De nuevo la plaza de Barcelona, ese patio de ensayos taurinos que parece marcar acontecimientos que luego irradian sus efectos al resto del orbe, ha servido para alumbrar una nueva herramienta para la creencia y su arraigo en ella, la fe.
Julio Aparicio, con cuarenta años de vida, con alguna demolición de su poder físico, con menos pelo, ha cuajado un toro en la ciudad condal.
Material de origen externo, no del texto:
/-! `modTower`. -/

@[simp] theorem State.modTower_cur (s : State) (t : Bool) (h : Tower → Tower) : (s.modTower t h).cur = s.cur := by cases t <;> rfl
@[simp] theorem State.modTower_issue (s : State) (t : Bool) (h : Tower → Tower) : (s.modTower t h).issue = s.issue := by cases t <;> rfl
@[simp] theorem State.modTower_agenda (s : State) (t : Bool) (h : Tower → Tower) : (s.modTower t h).agenda = s.agenda := by cases t <;> rfl
@[simp] theorem State.modTower_turn (s : State) (t : Bool) (h : Tower → Tower) : (s.modTower t h).turn = s.turn := by cases t <;> rfl
@[simp] theorem State.modTower_running (s : State) (t : Bool) (h : Tower → Tower) : (s.modTower t h).running = s.running := by cases t <;> rfl
@[simp] theorem State.modTower_cycle (s : State) (t : Bool) (h : Tower → Tower) : (s.modTower t h).cycle = s.cycle := by cases t <;> rfl
@[simp] theorem State.modTower_time19 (s : State) (t : Bool) (h : Tower → Tower) : (s.modTower t h).time19 = s.time19 := by cases t <;> rfl
@[simp] theorem State.modTower_fresh (s : State) (t : Bool) (h : Tower → Tower) : (s.modTower t h).fresh = s.fresh := by cases t <;> rfl
@[simp] theorem State.modTower_nextId (s : State) (t : Bool) (h : Tower → Tower) : (s.modTower t h).nextId = s.nextId := by cases t <;> rfl
@[simp] theorem State.modTower_cores (s : State) (t : Bool) (h : Tower → Tower) : (s.modTower t h).cores = s.cores := by cases t <;> rfl
@[simp] theorem State.modTower_dev (s : State) (t : Bool) (h : Tower → Tower) : (s.modTower t h).dev = s.dev := by cases t <;> rfl
@[simp] theorem State.modTower_hostmem (s : State) (t : Bool) (h : Tower → Tower) : (s.modTower t h).hostmem = s.hostmem := by cases t <;> rfl
@[simp] theorem State.modTower_pieces (s : State) (t : Bool) (h : Tower → Tower) : (s.modTower t h).pieces = s.pieces := by cases t <;> rfl
@[simp] theorem State.modTower_cmds (s : State) (t : Bool) (h : Tower → Tower) : (s.modTower t h).cmds = s.cmds := by cases t <;> rfl
@[simp] theorem State.modTower_colls (s : State) (t : Bool) (h : Tower → Tower) : (s.modTower t h).colls = s.colls := by cases t <;> rfl
@[simp] theorem State.modTower_collsDone (s : State) (t : Bool) (h : Tower → Tower) : (s.modTower t h).collsDone = s.collsDone := by cases t <;> rfl
@[simp] theorem State.modTower_msgs (s : State) (t : Bool) (h : Tower → Tower) : (s.modTower t h).msgs = s.msgs := by cases t <;> rfl
@[simp] theorem State.modTower_adds (s : State) (t : Bool) (h : Tower → Tower) : (s.modTower t h).adds = s.adds := by cases t <;> rfl
@[simp] theorem State.modTower_jobs (s : State) (t : Bool) (h : Tower → Tower) : (s.modTower t h).jobs = s.jobs := by cases t <;> rfl
@[simp] theorem State.modTower_jobsDone (s : State) (t : Bool) (h : Tower → Tower) : (s.modTower t h).jobsDone = s.jobsDone := by cases t <;> rfl
@[simp] theorem State.modTower_scopes (s : State) (t : Bool) (h : Tower → Tower) : (s.modTower t h).scopes = s.scopes := by cases t <;> rfl
@[simp] theorem State.modTower_nodes (s : State) (t : Bool) (h : Tower → Tower) : (s.modTower t h).nodes = s.nodes := by cases t <;> rfl
@[simp] theorem State.modTower_spawnWait (s : State) (t : Bool) (h : Tower → Tower) : (s.modTower t h).spawnWait = s.spawnWait := by cases t <;> rfl
@[simp] theorem State.modTower_launches (s : State) (t : Bool) (h : Tower → Tower) : (s.modTower t h).launches = s.launches := by cases t <;> rfl
@[simp] theorem State.modTower_cancels (s : State) (t : Bool) (h : Tower → Tower) : (s.modTower t h).cancels = s.cancels := by cases t <;> rfl
@[simp] theorem State.modTower_invals (s : State) (t : Bool) (h : Tower → Tower) : (s.modTower t h).invals = s.invals := by cases t <;> rfl
@[simp] theorem State.modTower_heldWrites (s : State) (t : Bool) (h : Tower → Tower) : (s.modTower t h).heldWrites = s.heldWrites := by cases t <;> rfl
@[simp] theorem State.modTower_links (s : State) (t : Bool) (h : Tower → Tower) : (s.modTower t h).links = s.links := by cases t <;> rfl
@[simp] theorem State.modTower_deviceNumber (s : State) (t : Bool) (h : Tower → Tower) : (s.modTower t h).deviceNumber = s.deviceNumber := by cases t <;> rfl
@[simp] theorem State.modTower_peers (s : State) (t : Bool) (h : Tower → Tower) : (s.modTower t h).peers = s.peers := by cases t <;> rfl
@[simp] theorem State.modTower_keys (s : State) (t : Bool) (h : Tower → Tower) : (s.modTower t h).keys = s.keys := by cases t <;> rfl
@[simp] theorem State.modTower_rcmb (s : State) (t : Bool) (h : Tower → Tower) : (s.modTower t h).rcmb = s.rcmb := by cases t <;> rfl
@[simp] theorem State.modTower_mx6 (s : State) (t : Bool) (h : Tower → Tower) : (s.modTower t h).mx6 = s.mx6 := by cases t <;> rfl
@[simp] theorem State.modTower_service (s : State) (t : Bool) (h : Tower → Tower) : (s.modTower t h).service = s.service := by cases t <;> rfl
@[simp] theorem State.modTower_faulted (s : State) (t : Bool) (h : Tower → Tower) : (s.modTower t h).faulted = s.faulted := by cases t <;> rfl
@[simp] theorem State.modTower_selfTest (s : State) (t : Bool) (h : Tower → Tower) : (s.modTower t h).selfTest = s.selfTest := by cases t <;> rfl
@[simp] theorem State.modTower_toFull (s : State) (t : Bool) (h : Tower → Tower) : (s.modTower t h).toFull = s.toFull := by cases t <;> rfl
@[simp] theorem State.modTower_idKey (s : State) (t : Bool) (h : Tower → Tower) : (s.modTower t h).idKey = s.idKey := by cases t <;> rfl
@[simp] theorem State.modTower_fwFile (s : State) (t : Bool) (h : Tower → Tower) : (s.modTower t h).fwFile = s.fwFile := by cases t <;> rfl
@[simp] theorem State.modTower_receipts (s : State) (t : Bool) (h : Tower → Tower) : (s.modTower t h).receipts = s.receipts := by cases t <;> rfl
@[simp] theorem State.modTower_receiptNo (s : State) (t : Bool) (h : Tower → Tower) : (s.modTower t h).receiptNo = s.receiptNo := by cases t <;> rfl
@[simp] theorem State.modTower_bootNo (s : State) (t : Bool) (h : Tower → Tower) : (s.modTower t h).bootNo = s.bootNo := by cases t <;> rfl
@[simp] theorem State.modTower_bootJournal (s : State) (t : Bool) (h : Tower → Tower) : (s.modTower t h).bootJournal = s.bootJournal := by cases t <;> rfl
@[simp] theorem State.modTower_bootSigs (s : State) (t : Bool) (h : Tower → Tower) : (s.modTower t h).bootSigs = s.bootSigs := by cases t <;> rfl
@[simp] theorem State.modTower_repairs (s : State) (t : Bool) (h : Tower → Tower) : (s.modTower t h).repairs = s.repairs := by cases t <;> rfl
@[simp] theorem State.modTower_channelsOff (s : State) (t : Bool) (h : Tower → Tower) : (s.modTower t h).channelsOff = s.channelsOff := by cases t <;> rfl
@[simp] theorem State.modTower_grandmaster (s : State) (t : Bool) (h : Tower → Tower) : (s.modTower t h).grandmaster = s.grandmaster := by cases t <;> rfl
@[simp] theorem State.modTower_clockOffset (s : State) (t : Bool) (h : Tower → Tower) : (s.modTower t h).clockOffset = s.clockOffset := by cases t <;> rfl
@[simp] theorem State.modTower_steered (s : State) (t : Bool) (h : Tower → Tower) : (s.modTower t h).steered = s.steered := by cases t <;> rfl
@[simp] theorem State.modTower_hostData (s : State) (t : Bool) (h : Tower → Tower) : (s.modTower t h).hostData = s.hostData := by cases t <;> rfl

/-! `modJob`. -/

@[simp] theorem State.modJob_cur (s : State) (n : Nat) (h : Job → Job) : (s.modJob n h).cur = s.cur := rfl
@[simp] theorem State.modJob_issue (s : State) (n : Nat) (h : Job → Job) : (s.modJob n h).issue = s.issue := rfl
@[simp] theorem State.modJob_agenda (s : State) (n : Nat) (h : Job → Job) : (s.modJob n h).agenda = s.agenda := rfl
@[simp] theorem State.modJob_turn (s : State) (n : Nat) (h : Job → Job) : (s.modJob n h).turn = s.turn := rfl
@[simp] theorem State.modJob_running (s : State) (n : Nat) (h : Job → Job) : (s.modJob n h).running = s.running := rfl
@[simp] theorem State.modJob_cycle (s : State) (n : Nat) (h : Job → Job) : (s.modJob n h).cycle = s.cycle := rfl
@[simp] theorem State.modJob_time19 (s : State) (n : Nat) (h : Job → Job) : (s.modJob n h).time19 = s.time19 := rfl
@[simp] theorem State.modJob_fresh (s : State) (n : Nat) (h : Job → Job) : (s.modJob n h).fresh = s.fresh := rfl
@[simp] theorem State.modJob_nextId (s : State) (n : Nat) (h : Job → Job) : (s.modJob n h).nextId = s.nextId := rfl
@[simp] theorem State.modJob_cores (s : State) (n : Nat) (h : Job → Job) : (s.modJob n h).cores = s.cores := rfl
@[simp] theorem State.modJob_tower0 (s : State) (n : Nat) (h : Job → Job) : (s.modJob n h).tower0 = s.tower0 := rfl
@[simp] theorem State.modJob_tower1 (s : State) (n : Nat) (h : Job → Job) : (s.modJob n h).tower1 = s.tower1 := rfl
@[simp] theorem State.modJob_dev (s : State) (n : Nat) (h : Job → Job) : (s.modJob n h).dev = s.dev := rfl
@[simp] theorem State.modJob_hostmem (s : State) (n : Nat) (h : Job → Job) : (s.modJob n h).hostmem = s.hostmem := rfl
@[simp] theorem State.modJob_pieces (s : State) (n : Nat) (h : Job → Job) : (s.modJob n h).pieces = s.pieces := rfl
@[simp] theorem State.modJob_cmds (s : State) (n : Nat) (h : Job → Job) : (s.modJob n h).cmds = s.cmds := rfl
@[simp] theorem State.modJob_colls (s : State) (n : Nat) (h : Job → Job) : (s.modJob n h).colls = s.colls := rfl
@[simp] theorem State.modJob_collsDone (s : State) (n : Nat) (h : Job → Job) : (s.modJob n h).collsDone = s.collsDone := rfl
@[simp] theorem State.modJob_msgs (s : State) (n : Nat) (h : Job → Job) : (s.modJob n h).msgs = s.msgs := rfl
@[simp] theorem State.modJob_adds (s : State) (n : Nat) (h : Job → Job) : (s.modJob n h).adds = s.adds := rfl
@[simp] theorem State.modJob_jobsDone (s : State) (n : Nat) (h : Job → Job) : (s.modJob n h).jobsDone = s.jobsDone := rfl
@[simp] theorem State.modJob_scopes (s : State) (n : Nat) (h : Job → Job) : (s.modJob n h).scopes = s.scopes := rfl
@[simp] theorem State.modJob_nodes (s : State) (n : Nat) (h : Job → Job) : (s.modJob n h).nodes = s.nodes := rfl
@[simp] theorem State.modJob_spawnWait (s : State) (n : Nat) (h : Job → Job) : (s.modJob n h).spawnWait = s.spawnWait := rfl
@[simp] theorem State.modJob_launches (s : State) (n : Nat) (h : Job → Job) : (s.modJob n h).launches = s.launches := rfl
@[simp] theorem State.modJob_cancels (s : State) (n : Nat) (h : Job → Job) : (s.modJob n h).cancels = s.cancels := rfl
@[simp] theorem State.modJob_invals (s : State) (n : Nat) (h : Job → Job) : (s.modJob n h).invals = s.invals := rfl
@[simp] theorem State.modJob_heldWrites (s : State) (n : Nat) (h : Job → Job) : (s.modJob n h).heldWrites = s.heldWrites := rfl
@[simp] theorem State.modJob_links (s : State) (n : Nat) (h : Job → Job) : (s.modJob n h).links = s.links := rfl
@[simp] theorem State.modJob_deviceNumber (s : State) (n : Nat) (h : Job → Job) : (s.modJob n h).deviceNumber = s.deviceNumber := rfl
@[simp] theorem State.modJob_peers (s : State) (n : Nat) (h : Job → Job) : (s.modJob n h).peers = s.peers := rfl
@[simp] theorem State.modJob_keys (s : State) (n : Nat) (h : Job → Job) : (s.modJob n h).keys = s.keys := rfl
@[simp] theorem State.modJob_rcmb (s : State) (n : Nat) (h : Job → Job) : (s.modJob n h).rcmb = s.rcmb := rfl
@[simp] theorem State.modJob_mx6 (s : State) (n : Nat) (h : Job → Job) : (s.modJob n h).mx6 = s.mx6 := rfl
@[simp] theorem State.modJob_service (s : State) (n : Nat) (h : Job → Job) : (s.modJob n h).service = s.service := rfl
@[simp] theorem State.modJob_faulted (s : State) (n : Nat) (h : Job → Job) : (s.modJob n h).faulted = s.faulted := rfl
@[simp] theorem State.modJob_selfTest (s : State) (n : Nat) (h : Job → Job) : (s.modJob n h).selfTest = s.selfTest := rfl
@[simp] theorem State.modJob_toFull (s : State) (n : Nat) (h : Job → Job) : (s.modJob n h).toFull = s.toFull := rfl
@[simp] theorem State.modJob_idKey (s : State) (n : Nat) (h : Job → Job) : (s.modJob n h).idKey = s.idKey := rfl
@[simp] theorem State.modJob_fwFile (s : State) (n : Nat) (h : Job → Job) : (s.modJob n h).fwFile = s.fwFile := rfl
@[simp] theorem State.modJob_receipts (s : State) (n : Nat) (h : Job → Job) : (s.modJob n h).receipts = s.receipts := rfl
@[simp] theorem State.modJob_receiptNo (s : State) (n : Nat) (h : Job → Job) : (s.modJob n h).receiptNo = s.receiptNo := rfl
@[simp] theorem State.modJob_bootNo (s : State) (n : Nat) (h : Job → Job) : (s.modJob n h).bootNo = s.bootNo := rfl
@[simp] theorem State.modJob_bootJournal (s : State) (n : Nat) (h : Job → Job) : (s.modJob n h).bootJournal = s.bootJournal := rfl
@[simp] theorem State.modJob_bootSigs (s : State) (n : Nat) (h : Job → Job) : (s.modJob n h).bootSigs = s.bootSigs := rfl
@[simp] theorem State.modJob_repairs (s : State) (n : Nat) (h : Job → Job) : (s.modJob n h).repairs = s.repairs := rfl
@[simp] theorem State.modJob_channelsOff (s : State) (n : Nat) (h : Job → Job) : (s.modJob n h).channelsOff = s.channelsOff := rfl
@[simp] theorem State.modJob_grandmaster (s : State) (n : Nat) (h : Job → Job) : (s.modJob n h).grandmaster = s.grandmaster := rfl
@[simp] theorem State.modJob_clockOffset (s : State) (n : Nat) (h : Job → Job) : (s.modJob n h).clockOffset = s.clockOffset := rfl
@[simp] theorem State.modJob_steered (s : State) (n : Nat) (h : Job → Job) : (s.modJob n h).steered = s.steered := rfl
@[simp] theorem State.modJob_hostData (s : State) (n : Nat) (h : Job → Job) : (s.modJob n h).hostData = s.hostData := rfl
Los depósitos de sensibilidad y de arte tan cerrados de siempre de vez en cuando se abren. Y esta vez ha tocado en Barcelona, con un toro de El Ventorrillo, que se apunta, atrás el caso de Tomás, con renovación de presencia el 5 de julio, al azar, quizá muy bien buscado, de la recuperación de este torero imprescindible en los carteles de calidad.
Ya muy lejos en el tiempo aquella primorosa faena al toro de Alcurrucén, en las Ventas, una de las más y mejor construidas con el apoyo del arte y la medida del tiempo. Aparicio ya estaba asolerado hace quince temporadas, lo que quiere decir que en los años venideros ya se podrá hablar de otras categorías y calidades aún no inventadas en este torero, de seguir en su identidad la pertinaz manía de ser torero.
En Barcelona, dos salidas de tandas con esa pierna izquierda adelantada y dando un telonazo a la muleta, con desdén y majestad de torero absolutamente inimitable, reencontraron a muchos aficionados con la alegría de la fe renovada por partida doble: la de los aficionados y la del propio Julio Aparicio.